- YOUR OBJECTIVE: Nothing should be omitted: restate the full listing word for word.
INPUT FOR THIS TASK Start Marker
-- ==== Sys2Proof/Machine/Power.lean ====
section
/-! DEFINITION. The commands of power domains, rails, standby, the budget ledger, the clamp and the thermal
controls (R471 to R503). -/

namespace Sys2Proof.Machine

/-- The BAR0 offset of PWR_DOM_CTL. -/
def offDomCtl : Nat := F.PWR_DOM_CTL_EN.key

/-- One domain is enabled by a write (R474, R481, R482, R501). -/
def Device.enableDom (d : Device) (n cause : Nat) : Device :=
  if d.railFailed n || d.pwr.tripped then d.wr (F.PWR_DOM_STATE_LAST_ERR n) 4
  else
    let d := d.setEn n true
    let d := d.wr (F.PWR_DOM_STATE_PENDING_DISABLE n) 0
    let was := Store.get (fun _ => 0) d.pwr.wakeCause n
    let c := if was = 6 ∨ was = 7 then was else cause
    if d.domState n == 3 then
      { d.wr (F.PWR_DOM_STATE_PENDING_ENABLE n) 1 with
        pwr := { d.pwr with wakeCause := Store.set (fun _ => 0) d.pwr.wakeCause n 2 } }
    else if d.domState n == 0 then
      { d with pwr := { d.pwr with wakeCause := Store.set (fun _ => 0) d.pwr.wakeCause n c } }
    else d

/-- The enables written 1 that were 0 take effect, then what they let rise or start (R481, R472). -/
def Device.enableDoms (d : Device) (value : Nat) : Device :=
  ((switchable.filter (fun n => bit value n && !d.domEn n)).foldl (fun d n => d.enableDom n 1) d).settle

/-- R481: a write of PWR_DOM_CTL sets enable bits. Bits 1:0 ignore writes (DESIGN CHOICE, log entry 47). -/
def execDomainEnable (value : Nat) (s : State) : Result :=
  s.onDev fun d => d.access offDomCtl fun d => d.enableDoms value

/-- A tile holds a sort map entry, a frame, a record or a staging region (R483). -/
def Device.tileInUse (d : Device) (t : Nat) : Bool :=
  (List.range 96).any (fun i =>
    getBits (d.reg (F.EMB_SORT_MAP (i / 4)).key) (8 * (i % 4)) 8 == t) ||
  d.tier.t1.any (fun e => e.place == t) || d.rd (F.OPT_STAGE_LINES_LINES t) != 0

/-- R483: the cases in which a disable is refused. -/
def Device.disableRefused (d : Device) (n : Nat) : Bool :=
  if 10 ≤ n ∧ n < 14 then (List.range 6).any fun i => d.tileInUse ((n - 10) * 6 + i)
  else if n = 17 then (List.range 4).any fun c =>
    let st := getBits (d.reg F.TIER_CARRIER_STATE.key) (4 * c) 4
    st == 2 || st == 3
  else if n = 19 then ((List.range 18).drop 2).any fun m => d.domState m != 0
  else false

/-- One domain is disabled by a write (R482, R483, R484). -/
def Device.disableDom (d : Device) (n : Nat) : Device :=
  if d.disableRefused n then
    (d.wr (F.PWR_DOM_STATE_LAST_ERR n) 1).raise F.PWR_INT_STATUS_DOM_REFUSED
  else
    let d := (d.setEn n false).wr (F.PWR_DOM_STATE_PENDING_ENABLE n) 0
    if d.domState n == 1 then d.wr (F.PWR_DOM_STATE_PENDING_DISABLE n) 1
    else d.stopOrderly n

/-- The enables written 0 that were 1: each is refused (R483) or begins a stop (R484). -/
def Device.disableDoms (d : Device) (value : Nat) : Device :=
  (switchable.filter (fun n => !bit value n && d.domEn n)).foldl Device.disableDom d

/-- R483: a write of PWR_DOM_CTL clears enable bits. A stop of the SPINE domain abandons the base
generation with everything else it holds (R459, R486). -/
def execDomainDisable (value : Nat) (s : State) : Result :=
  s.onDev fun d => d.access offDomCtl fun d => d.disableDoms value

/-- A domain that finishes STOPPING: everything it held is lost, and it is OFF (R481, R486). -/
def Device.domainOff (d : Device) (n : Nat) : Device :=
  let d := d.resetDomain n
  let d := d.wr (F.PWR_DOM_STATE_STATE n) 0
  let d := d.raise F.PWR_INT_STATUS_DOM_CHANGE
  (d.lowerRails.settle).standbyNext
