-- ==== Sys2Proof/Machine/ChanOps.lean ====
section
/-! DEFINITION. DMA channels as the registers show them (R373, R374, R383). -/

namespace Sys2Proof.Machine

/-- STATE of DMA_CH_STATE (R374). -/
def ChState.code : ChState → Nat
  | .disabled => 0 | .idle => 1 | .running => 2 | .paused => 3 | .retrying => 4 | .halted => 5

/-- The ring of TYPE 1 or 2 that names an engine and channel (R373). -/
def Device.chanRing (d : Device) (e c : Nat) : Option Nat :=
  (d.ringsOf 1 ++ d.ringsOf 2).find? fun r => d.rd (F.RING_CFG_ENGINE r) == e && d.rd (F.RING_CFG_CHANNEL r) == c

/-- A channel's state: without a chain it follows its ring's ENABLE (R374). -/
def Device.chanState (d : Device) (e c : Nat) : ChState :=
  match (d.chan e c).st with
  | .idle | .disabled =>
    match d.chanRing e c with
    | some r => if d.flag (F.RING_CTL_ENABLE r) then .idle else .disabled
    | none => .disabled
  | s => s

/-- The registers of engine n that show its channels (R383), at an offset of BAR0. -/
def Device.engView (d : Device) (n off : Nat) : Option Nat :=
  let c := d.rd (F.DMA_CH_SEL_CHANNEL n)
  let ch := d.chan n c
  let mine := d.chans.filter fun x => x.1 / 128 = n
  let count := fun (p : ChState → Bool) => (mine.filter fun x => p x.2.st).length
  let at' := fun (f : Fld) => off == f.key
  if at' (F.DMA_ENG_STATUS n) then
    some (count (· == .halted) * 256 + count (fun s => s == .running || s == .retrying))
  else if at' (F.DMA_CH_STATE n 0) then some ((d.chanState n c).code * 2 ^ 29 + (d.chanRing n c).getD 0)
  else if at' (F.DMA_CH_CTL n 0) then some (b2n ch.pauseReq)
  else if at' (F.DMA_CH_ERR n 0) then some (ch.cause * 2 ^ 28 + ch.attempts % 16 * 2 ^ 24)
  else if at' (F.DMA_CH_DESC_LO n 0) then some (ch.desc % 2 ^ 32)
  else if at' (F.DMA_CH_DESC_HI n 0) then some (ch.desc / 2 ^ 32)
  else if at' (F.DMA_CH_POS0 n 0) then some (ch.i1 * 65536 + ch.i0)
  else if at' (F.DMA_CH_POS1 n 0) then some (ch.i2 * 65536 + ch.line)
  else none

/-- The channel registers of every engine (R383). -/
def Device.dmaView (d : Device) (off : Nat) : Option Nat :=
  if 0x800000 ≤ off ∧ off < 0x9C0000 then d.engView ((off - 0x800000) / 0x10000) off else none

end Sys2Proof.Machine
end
INPUT FOR THIS TASK End Marker
- RESULT OF THE TASK:
-- ==== Sys2Proof/Machine/Power.lean ====
section
/-! DEFINITION. The commands of power domains, rails, standby, the budget ledger, the clamp and the thermal
controls (R471 to R503). -/

namespace Sys2Proof.Machine

/-- The BAR0 offset of PWR_DOM_CTL. -/
def offDomCtl : Nat := F.PWR_DOM_CTL_EN.key

/-- One domain is enabled by a write (R474, R481, R482, R501). -/
def Device.enableDom (d : Device) (n cause : Nat) : Device :=
  if d.railFailed n || d.pwr.tripped then d.wr (F.PWR_DOM_STATE_LAST_ERR n) 4
  else
    let d := d.setEn n true
    let d := d.wr (F.PWR_DOM_STATE_PENDING_DISABLE n) 0
    let was := Store.get (fun _ => 0) d.pwr.wakeCause n
    let c := if was = 6 ∨ was = 7 then was else cause
    if d.domState n == 3 then
      { d.wr (F.PWR_DOM_STATE_PENDING_ENABLE n) 1 with
        pwr := { d.pwr with wakeCause := Store.set (fun _ => 0) d.pwr.wakeCause n 2 } }
    else if d.domState n == 0 then
      { d with pwr := { d.pwr with wakeCause := Store.set (fun _ => 0) d.pwr.wakeCause n c } }
    else d

/-- The enables written 1 that were 0 take effect, then what they let rise or start (R481, R472). -/
def Device.enableDoms (d : Device) (value : Nat) : Device :=
  ((switchable.filter (fun n => bit value n && !d.domEn n)).foldl (fun d n => d.enableDom n 1) d).settle

/-- R481: a write of PWR_DOM_CTL sets enable bits. Bits 1:0 ignore writes (DESIGN CHOICE, log entry 47). -/
def execDomainEnable (value : Nat) (s : State) : Result :=
  s.onDev fun d => d.access offDomCtl fun d => d.enableDoms value

/-- A tile holds a sort map entry, a frame, a record or a staging region (R483). -/
def Device.tileInUse (d : Device) (t : Nat) : Bool :=
  (List.range 96).any (fun i =>
    getBits (d.reg (F.EMB_SORT_MAP (i / 4)).key) (8 * (i % 4)) 8 == t) ||
  d.tier.t1.any (fun e => e.place == t) || d.rd (F.OPT_STAGE_LINES_LINES t) != 0

/-- R483: the cases in which a disable is refused. -/
def Device.disableRefused (d : Device) (n : Nat) : Bool :=
  if 10 ≤ n ∧ n < 14 then (List.range 6).any fun i => d.tileInUse ((n - 10) * 6 + i)
  else if n = 17 then (List.range 4).any fun c =>
    let st := getBits (d.reg F.TIER_CARRIER_STATE.key) (4 * c) 4
    st == 2 || st == 3
  else if n = 19 then ((List.range 18).drop 2).any fun m => d.domState m != 0
  else false

/-- One domain is disabled by a write (R482, R483, R484). -/
def Device.disableDom (d : Device) (n : Nat) : Device :=
  if d.disableRefused n then
    (d.wr (F.PWR_DOM_STATE_LAST_ERR n) 1).raise F.PWR_INT_STATUS_DOM_REFUSED
  else
    let d := (d.setEn n false).wr (F.PWR_DOM_STATE_PENDING_ENABLE n) 0
    if d.domState n == 1 then d.wr (F.PWR_DOM_STATE_PENDING_DISABLE n) 1
    else d.stopOrderly n

/-- The enables written 0 that were 1: each is refused (R483) or begins a stop (R484). -/
def Device.disableDoms (d : Device) (value : Nat) : Device :=
  (switchable.filter (fun n => !bit value n && d.domEn n)).foldl Device.disableDom d

/-- R483: a write of PWR_DOM_CTL clears enable bits. A stop of the SPINE domain abandons the base
generation with everything else it holds (R459, R486). -/
def execDomainDisable (value : Nat) (s : State) : Result :=
  s.onDev fun d => d.access offDomCtl fun d => d.disableDoms value

/-- A domain that finishes STOPPING: everything it held is lost, and it is OFF (R481, R486). -/
def Device.domainOff (d : Device) (n : Nat) : Device :=
  let d := d.resetDomain n
  let d := d.wr (F.PWR_DOM_STATE_STATE n) 0
  let d := d.raise F.PWR_INT_STATUS_DOM_CHANGE
  (d.lowerRails.settle).standbyNext
-- ==== Sys2Proof/Machine/ChanOps.lean ====
section
/-! DEFINITION. DMA channels as the registers show them (R373, R374, R383). -/

namespace Sys2Proof.Machine

/-- STATE of DMA_CH_STATE (R374). -/
def ChState.code : ChState → Nat
  | .disabled => 0 | .idle => 1 | .running => 2 | .paused => 3 | .retrying => 4 | .halted => 5

/-- The ring of TYPE 1 or 2 that names an engine and channel (R373). -/
def Device.chanRing (d : Device) (e c : Nat) : Option Nat :=
  (d.ringsOf 1 ++ d.ringsOf 2).find? fun r => d.rd (F.RING_CFG_ENGINE r) == e && d.rd (F.RING_CFG_CHANNEL r) == c

/-- A channel's state: without a chain it follows its ring's ENABLE (R374). -/
def Device.chanState (d : Device) (e c : Nat) : ChState :=
  match (d.chan e c).st with
  | .idle | .disabled =>
    match d.chanRing e c with
    | some r => if d.flag (F.RING_CTL_ENABLE r) then .idle else .disabled
    | none => .disabled
  | s => s

/-- The registers of engine n that show its channels (R383), at an offset of BAR0. -/
def Device.engView (d : Device) (n off : Nat) : Option Nat :=
  let c := d.rd (F.DMA_CH_SEL_CHANNEL n)
  let ch := d.chan n c
  let mine := d.chans.filter fun x => x.1 / 128 = n
  let count := fun (p : ChState → Bool) => (mine.filter fun x => p x.2.st).length
  let at' := fun (f : Fld) => off == f.key
  if at' (F.DMA_ENG_STATUS n) then
    some (count (· == .halted) * 256 + count (fun s => s == .running || s == .retrying))
  else if at' (F.DMA_CH_STATE n 0) then some ((d.chanState n c).code * 2 ^ 29 + (d.chanRing n c).getD 0)
  else if at' (F.DMA_CH_CTL n 0) then some (b2n ch.pauseReq)
  else if at' (F.DMA_CH_ERR n 0) then some (ch.cause * 2 ^ 28 + ch.attempts % 16 * 2 ^ 24)
  else if at' (F.DMA_CH_DESC_LO n 0) then some (ch.desc % 2 ^ 32)
  else if at' (F.DMA_CH_DESC_HI n 0) then some (ch.desc / 2 ^ 32)
  else if at' (F.DMA_CH_POS0 n 0) then some (ch.i1 * 65536 + ch.i0)
  else if at' (F.DMA_CH_POS1 n 0) then some (ch.i2 * 65536 + ch.line)
  else none

/-- The channel registers of every engine (R383). -/
def Device.dmaView (d : Device) (off : Nat) : Option Nat :=
  if 0x800000 ≤ off ∧ off < 0x9C0000 then d.engView ((off - 0x800000) / 0x10000) off else none

end Sys2Proof.Machine
end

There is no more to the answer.